Simple versus complex carbohydrates such a fiberous vegetables good, sugars especially when not sufficiently excercising bad. Carb loading with certain starches can be beneficial if planning a sustained amount of excercise. Soda is the worst, especially those sugary beverages with appetite stimulating caffeine.

I have found when my blood glyogen levels are low either due to a large number of calories burned through a long hike or through fasting, fatty foods are very satiating and simple carb flavors such as fruit, are very strong.

I know a Univerisity professor who is a dietitian. I challenge anyone to gain weight on her plant based diet.

To say "I challenge anyone to gain weight" is a very open ended challenge. Women in menopause, for example, will likely gain weight on this plant based diet. Do you know why? I do.
 
NEW YORK (CNN) -- Dr. Robert Atkins, creator of the high-protein, low-carbohydrate Atkins Diet, died Thursday after an accidental fall on April 8 left him comatose.
Sounds like whitewashing to me, and trying to keep a brand alive. Maybe that's why his widow didn't want an autopsy performed. Here, try this:

https://www.nytimes.com/2004/02/11/...-keeps-the-issue-alive.html?auth=login-google

...The latest twist is the publication in The Wall Street Journal on Tuesday of details from Dr. Atkins's confidential medical report. The report concludes that Dr. Atkins, 72, had a history of heart attack and congestive heart failure...

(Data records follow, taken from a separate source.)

-- ==== Sys2Proof/Laws/Frames.lean ====
section
/-! SUPPORT. One lemma per shared operation of the meanings: the parts of `State` that the operation leaves as they were,
whatever it does to the rest. A proof cites them through `simp` and unfolds no operation to see that it does not touch a die,
a link or a register bank. `_other` says it of the other lamp die. -/

namespace Sys2Proof.Machine

/-! ### Folds and conditionals -/

/-- What every step of a fold keeps, the fold keeps. -/
theorem foldl_keeps {α β : Type} (g : State → β) (f : State → α → State) (h : ∀ t x, g (f t x) = g t) (l : List α) (s : State) :
    g (l.foldl f s) = g s := by
  induction l generalizing s with
  | nil => rfl
  | cons a l ih => rw [List.foldl_cons, ih, h]

@[simp] theorem foldl_ao {α : Type} (f : State → α → State) (h : ∀ t x, (f t x).ao = t.ao) (l : List α) (s : State) :
    (l.foldl f s).ao = s.ao := foldl_keeps State.ao f h l s

@[simp] theorem ite_ao (c : Prop) [Decidable c] (a b : State) : (if c then a else b).ao = if c then a.ao else b.ao :=
  apply_ite State.ao c a b

@[simp] theorem State.forPorts_ao (ps : List Port) (f : Port → State → State) (h : ∀ p s, State.ao (f p s) = State.ao s)
    (s : State) : (s.forPorts ps f).ao = s.ao := by simp [State.forPorts, h]

@[simp] theorem foldl_cd {α : Type} (f : State → α → State) (h : ∀ t x, (f t x).cd = t.cd) (l : List α) (s : State) :
    (l.foldl f s).cd = s.cd := foldl_keeps State.cd f h l s

@[simp] theorem ite_cd (c : Prop) [Decidable c] (a b : State) : (if c then a else b).cd = if c then a.cd else b.cd :=
  apply_ite State.cd c a b

@[simp] theorem State.forPorts_cd (ps : List Port) (f : Port → State → State) (h : ∀ p s, State.cd (f p s) = State.cd s)
    (s : State) : (s.forPorts ps f).cd = s.cd := by simp [State.forPorts, h]

@[simp] theorem foldl_ld {α : Type} (f : State → α → State) (h : ∀ t x, (f t x).ld = t.ld) (l : List α) (s : State) :
    (l.foldl f s).ld = s.ld := foldl_keeps State.ld f h l s

@[simp] theorem ite_ld (c : Prop) [Decidable c] (a b : State) : (if c then a else b).ld = if c then a.ld else b.ld :=
  apply_ite State.ld c a b

@[simp] theorem State.forPorts_ld (ps : List Port) (f : Port → State → State) (h : ∀ p s, State.ld (f p s) = State.ld s)
    (s : State) : (s.forPorts ps f).ld = s.ld := by simp [State.forPorts, h]

@[simp] theorem foldl_la {α : Type} (f : State → α → State) (h : ∀ t x, (f t x).la = t.la) (l : List α) (s : State) :
    (l.foldl f s).la = s.la := foldl_keeps State.la f h l s

@[simp] theorem ite_la (c : Prop) [Decidable c] (a b : State) : (if c then a else b).la = if c then a.la else b.la :=
  apply_ite State.la c a b

@[simp] theorem State.forPorts_la (ps : List Port) (f : Port → State → State) (h : ∀ p s, State.la (f p s) = State.la s)
    (s : State) : (s.forPorts ps f).la = s.la := by simp [State.forPorts, h]

@[simp] theorem foldl_lb {α : Type} (f : State → α → State) (h : ∀ t x, (f t x).lb = t.lb) (l : List α) (s : State) :
    (l.foldl f s).lb = s.lb := foldl_keeps State.lb f h l s

@[simp] theorem ite_lb (c : Prop) [Decidable c] (a b : State) : (if c then a else b).lb = if c then a.lb else b.lb :=
  apply_ite State.lb c a b

@[simp] theorem State.forPorts_lb (ps : List Port) (f : Port → State → State) (h : ∀ p s, State.lb (f p s) = State.lb s)
    (s : State) : (s.forPorts ps f).lb = s.lb := by simp [State.forPorts, h]

@[simp] theorem foldl_ref {α : Type} (f : State → α → State) (h : ∀ t x, (f t x).ref = t.ref) (l : List α) (s : State) :
    (l.foldl f s).ref = s.ref := foldl_keeps State.ref f h l s

@[simp] theorem ite_ref (c : Prop) [Decidable c] (a b : State) : (if c then a else b).ref = if c then a.ref else b.ref :=
  apply_ite State.ref c a b

@[simp] theorem State.forPorts_ref (ps : List Port) (f : Port → State → State) (h : ∀ p s, State.ref (f p s) = State.ref s)
    (s : State) : (s.forPorts ps f).ref = s.ref := by simp [State.forPorts, h]

@[simp] theorem foldl_ends {α : Type} (f : State → α → State) (h : ∀ t x, (f t x).ends = t.ends) (l : List α) (s : State) :
    (l.foldl f s).ends = s.ends := foldl_keeps State.ends f h l s

@[simp] theorem ite_ends (c : Prop) [Decidable c] (a b : State) : (if c then a else b).ends = if c then a.ends else b.ends :=
  apply_ite State.ends c a b

@[simp] theorem State.forPorts_ends (ps : List Port) (f : Port → State → State) (h : ∀ p s, State.ends (f p s) = State.ends s)
    (s : State) : (s.forPorts ps f).ends = s.ends := by simp [State.forPorts, h]

@[simp] theorem foldl_errs {α : Type} (f : State → α → State) (h : ∀ t x, (f t x).errs = t.errs) (l : List α) (s : State) :
    (l.foldl f s).errs = s.errs := foldl_keeps State.errs f h l s

@[simp] theorem ite_errs (c : Prop) [Decidable c] (a b : State) : (if c then a else b).errs = if c then a.errs else b.errs :=
  apply_ite State.errs c a b

@[simp] theorem State.forPorts_errs (ps : List Port) (f : Port → State → State) (h : ∀ p s, State.errs (f p s) = State.errs s)
    (s : State) : (s.forPorts ps f).errs = s.errs := by simp [State.forPorts, h]

@[simp] theorem foldl_level {α : Type} (f : State → α → State) (h : ∀ t x, (f t x).level = t.level) (l : List α) (s : State) :
    (l.foldl f s).level = s.level := foldl_keeps State.level f h l s

@[simp] theorem ite_level (c : Prop) [Decidable c] (a b : State) : (if c then a else b).level = if c then a.level else b.level :=
  apply_ite State.level c a b

@[simp] theorem State.forPorts_level (ps : List Port) (f : Port → State → State) (h : ∀ p s, State.level (f p s) = State.level s)
    (s : State) : (s.forPorts ps f).level = s.level := by simp [State.forPorts, h]

@[simp] theorem foldl_crossings {α : Type} (f : State → α → State) (h : ∀ t x, (f t x).crossings = t.crossings) (l : List α) (s : State) :
    (l.foldl f s).crossings = s.crossings := foldl_keeps State.crossings f h l s

@[simp] theorem ite_crossings (c : Prop) [Decidable c] (a b : State) : (if c then a else b).crossings = if c then a.crossings else b.crossings :=
  apply_ite State.crossings c a b

@[simp] theorem State.forPorts_crossings (ps : List Port) (f : Port → State → State) (h : ∀ p s, State.crossings (f p s) = State.crossings s)
    (s : State) : (s.forPorts ps f).crossings = s.crossings := by simp [State.forPorts, h]

@[simp] theorem foldl_fences {α : Type} (f : State → α → State) (h : ∀ t x, (f t x).fences = t.fences) (l : List α) (s : State) :
    (l.foldl f s).fences = s.fences := foldl_keeps State.fences f h l s

@[simp] theorem ite_fences (c : Prop) [Decidable c] (a b : State) : (if c then a else b).fences = if c then a.fences else b.fences :=
  apply_ite State.fences c a b

@[simp] theorem State.forPorts_fences (ps : List Port) (f : Port → State → State) (h : ∀ p s, State.fences (f p s) = State.fences s)
    (s : State) : (s.forPorts ps f).fences = s.fences := by simp [State.forPorts, h]

@[simp] theorem foldl_pending {α : Type} (f : State → α → State) (h : ∀ t x, (f t x).pending = t.pending) (l : List α) (s : State) :
    (l.foldl f s).pending = s.pending := foldl_keeps State.pending f h l s

@[simp] theorem ite_pending (c : Prop) [Decidable c] (a b : State) : (if c then a else b).pending = if c then a.pending else b.pending :=
  apply_ite State.pending c a b

@[simp] theorem State.forPorts_pending (ps : List Port) (f : Port → State → State) (h : ∀ p s, State.pending (f p s) = State.pending s)
    (s : State) : (s.forPorts ps f).pending = s.pending := by simp [State.forPorts, h]

/-! ### The operations -/

@[simp] theorem State.until_frame (t : Nat) (s : State) :
    (State.until t s).ao = s.ao ∧ (State.until t s).cd = s.cd ∧ (State.until t s).ld = s.ld ∧ (State.until t s).la = s.la
    ∧ (State.until t s).lb = s.lb ∧ (State.until t s).ref = s.ref ∧ (State.until t s).ends = s.ends ∧ (State.until t
    s).errs = s.errs ∧ (State.until t s).level = s.level ∧ (State.until t s).crossings = s.crossings ∧ (State.until t
    s).fences = s.fences ∧ (State.until t s).pending = s.pending := by and_intros <;> rfl

@[simp] theorem State.tick_frame (n : Nat) (s : State) :
    (State.tick n s).ao = s.ao ∧ (State.tick n s).cd = s.cd ∧ (State.tick n s).ld = s.ld ∧ (State.tick n s).la = s.la ∧
    (State.tick n s).lb = s.lb ∧ (State.tick n s).ref = s.ref ∧ (State.tick n s).ends = s.ends ∧ (State.tick n s).errs =
    s.errs ∧ (State.tick n s).level = s.level ∧ (State.tick n s).crossings = s.crossings ∧ (State.tick n s).fences =
    s.fences ∧ (State.tick n s).pending = s.pending := by and_intros <;> rfl

@[simp] theorem State.drawFree_frame (s : State) :
    (State.drawFree s).ao = s.ao ∧ (State.drawFree s).cd = s.cd ∧ (State.drawFree s).ld = s.ld ∧ (State.drawFree s).la =
    s.la ∧ (State.drawFree s).lb = s.lb ∧ (State.drawFree s).ref = s.ref ∧ (State.drawFree s).ends = s.ends ∧
    (State.drawFree s).errs = s.errs ∧ (State.drawFree s).level = s.level ∧ (State.drawFree s).crossings = s.crossings ∧
    (State.drawFree s).fences = s.fences ∧ (State.drawFree s).pending = s.pending := by and_intros <;> rfl

@[simp] theorem State.emit_frame (e : Emission) (s : State) :
    (State.emit e s).ao = s.ao ∧ (State.emit e s).cd = s.cd ∧ (State.emit e s).ld = s.ld ∧ (State.emit e s).la = s.la ∧
    (State.emit e s).lb = s.lb ∧ (State.emit e s).ref = s.ref ∧ (State.emit e s).ends = s.ends ∧ (State.emit e s).errs =
    s.errs ∧ (State.emit e s).level = s.level ∧ (State.emit e s).crossings = s.crossings ∧ (State.emit e s).fences =
    s.fences ∧ (State.emit e s).pending = s.pending := by and_intros <;> rfl

@[simp] theorem State.emits_frame (es : List Emission) (s : State) :
    (State.emits es s).ao = s.ao ∧ (State.emits es s).cd = s.cd ∧ (State.emits es s).ld = s.ld ∧ (State.emits es s).la =
    s.la ∧ (State.emits es s).lb = s.lb ∧ (State.emits es s).ref = s.ref ∧ (State.emits es s).ends = s.ends ∧ (State.emits
    es s).errs = s.errs ∧ (State.emits es s).level = s.level ∧ (State.emits es s).crossings = s.crossings ∧ (State.emits
    es s).fences = s.fences ∧ (State.emits es s).pending = s.pending := by and_intros <;> rfl

@[simp] theorem State.setDie_frame (d : Die) (v : LampDie) (s : State) :
    (State.setDie d v s).ao = s.ao ∧ (State.setDie d v s).cd = s.cd ∧ (State.setDie d v s).ld = s.ld ∧ (State.setDie d v
    s).ref = s.ref ∧ (State.setDie d v s).ends = s.ends ∧ (State.setDie d v s).errs = s.errs ∧ (State.setDie d v s).level
    = s.level ∧ (State.setDie d v s).crossings = s.crossings ∧ (State.setDie d v s).fences = s.fences ∧ (State.setDie d v
    s).pending = s.pending := by
  and_intros <;> first | rfl | (simp [State.setDie]; done) | ((unfold State.setDie; (try dsimp only); repeat' split) <;> first | rfl | simp [*])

...The report, based on an external examination of the body and some hospital information, said Dr. Atkins had a history of heart attack, congestive heart failure and hypertension. His wife objected to an autopsy, Ms. Borakove said, so none was performed...

...Dr. John McDougall, a member of the Physicians Committee and an internist who had debated Dr. Atkins, said there was no doubt that Dr. Atkins had lost weight after his cardiac arrest, but before that was a different story. ''I knew the man,'' he said. ''He was grossly overweight. I thought he was 40 to 60 pounds overweight when I saw him, and I'm being kind.''
 
As for Taubes, once again I find myself pointing out an example of people attacking the person, and not the information presented.
You are missing the point. Taubes has been accused of misrepresenting information by people far more informed on this subject matter than we are. Do you not get that?
 
You are missing the point. Taubes has been accused of misrepresenting information by people far more informed on this subject matter than we are. Do you not get that?

Taubes is something of an Atkins adherent. FYI Atkins suffered congestive heart failure. I would not go down that road. As Dr. Dean Ornish said, you don’t want to mortgage your future health for short term benefits.

Here’s another critical assessment of Taubes’s work:

https://blogs.scientificamerican.co...ave-doubts-about-gary-taubess-why-we-get-fat/

I read this entire post. Nothing in here refutes the science in the book Why We Get Fat. It goes after Gary, his dimensions and how he argues things but spends more time talking about the Atkins diet than anything else.

The Atkins diet is mentioned in Why We Get Fat for all of about 3 pages. Its given a cursory glance. That's it. Why this guy spends all the time on it I have no idea.

I'm not defending the atkins diet (you brought up Atkins, as did this blogger). That's not at all what i've been talking about.